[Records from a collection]
-- ==== Sys2Proof/Machine/Layout.lean ====
section
/-!
DEFINITION. Bit positions of slots, and the headers and request areas of frames (R184, R185, R186, R190).
-/

namespace Sys2Proof.Machine

/-- R184: the unsigned number in the `len` bits of `w` from bit `lo` on. -/
def bits (w : Word) (lo len : Nat) : Nat := (w.extractLsb' lo len).toNat

/-- One bit of a slot as a yes or no. -/
def bitOf (w : Word) (i : Nat) : Bool := w.getLsbD i

/-- R184: the number `v` placed at bit `lo` of an otherwise zero slot. -/
def place (v lo : Nat) : Word := BitVec.ofNat 32 (v <<< lo)

/-- A yes or no placed at one bit of a slot. -/
def placeBit (b : Bool) (lo : Nat) : Word := if b then place 1 lo else 0

/-- Slot `i` of a run of slots. -/
def slotAt (ws : List Word) (i : Nat) : Word := ws.getD i 0

/-- R185: the frame kind, bits 24 to 31 of header word 0. -/
def frameKind (f : Frame) : Nat := bits f.head0 24 8

/-- R185: the cycle number of a cycle frame. -/
def frameCycle (f : Frame) : BitVec 16 := f.head0.extractLsb' 0 16

/-- R185: the ring time of a cycle frame. -/
def frameTime (f : Frame) : BitVec 32 := f.head1

/-- R185: the cycle period of a cycle frame, in µs. -/
def framePeriod (f : Frame) : Nat := f.head2.toNat

/-- R146: the slot count of a frame. -/
def slotCount (f : Frame) : Nat := f.slots.length

/-- R185: the destination address of a service frame. -/
def destination (f : Frame) : BitVec 4 := f.head0.extractLsb' 16 4

/-- R185: the request area length that the header of a service frame gives. -/
def requestLength (f : Frame) : Nat := bits f.head0 0 8

/-- R185: the reply area length that the header of a service frame gives. -/
def replyLength (f : Frame) : Nat := bits f.head1 0 8

/-- R185, R186: the request area, the slots from 0 on; none where its length is above the slots that the frame carries. -/
def requestArea (f : Frame) : Option (List Word) :=
  if requestLength f ≤ slotCount f then some (f.slots.take (requestLength f)) else none

/-- R168, R186: the slots of the reply area that the Service Responder may write: at most 64, and none beyond the end
of the frame. -/
def replyRoom (f : Frame) : Nat :=
  min (min (replyLength f) Config.maxReplyArea) (slotCount f - requestLength f)

/-- Slots written over a run of slots from `base` on. -/
def writeSlots (slots : List Word) (base : Nat) (ws : List Word) : List Word :=
  slots.take base ++ ws ++ slots.drop (base + ws.length)

/-- R185: the reply is written into the first slots of the reply area, which follows the request area. -/
def writeReply (f : Frame) (reply : List Word) : Frame :=
  { f with slots := writeSlots f.slots (requestLength f) reply }

/-- R185, R186: frame kind 2 is a service frame. -/
def isService (f : Frame) : Bool := frameKind f == 2

/-- R190: the request kind, in bits 0 to 7 of slot 0 of the request area. -/
def requestKind (f : Frame) : Option Nat :=
  ((requestArea f).bind (·[0]?)).map fun w => bits w 0 8

/-- Slot 1 of the request area, where there is one. -/
def requestParameter (f : Frame) : Option Word := (requestArea f).bind (·[1]?)

/-- R190: the table kind of a table request. -/
def tableKind (f : Frame) : Option Nat := (requestParameter f).map fun w => bits w 0 8

/-- R190: the order kind of a STAND ORDER or GROUP ORDER. -/
def orderKind (f : Frame) : Option Nat := (requestParameter f).map fun w => bits w 8 8

/-- R190: the AUTO setting of a STAND ORDER. -/
def autoSetting (f : Frame) : Option Bool := (requestParameter f).map fun w => bitOf w 16

/-- R170: a count of 0 is read as 16. -/
def runCount (w : Word) : Nat := if bits w 24 5 = 0 then 16 else bits w 24 5

end Sys2Proof.Machine
end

→ **Work required**
How many lines in the entries include the string "slotCount"? Answer with the number alone.

→ **Exercise response**
3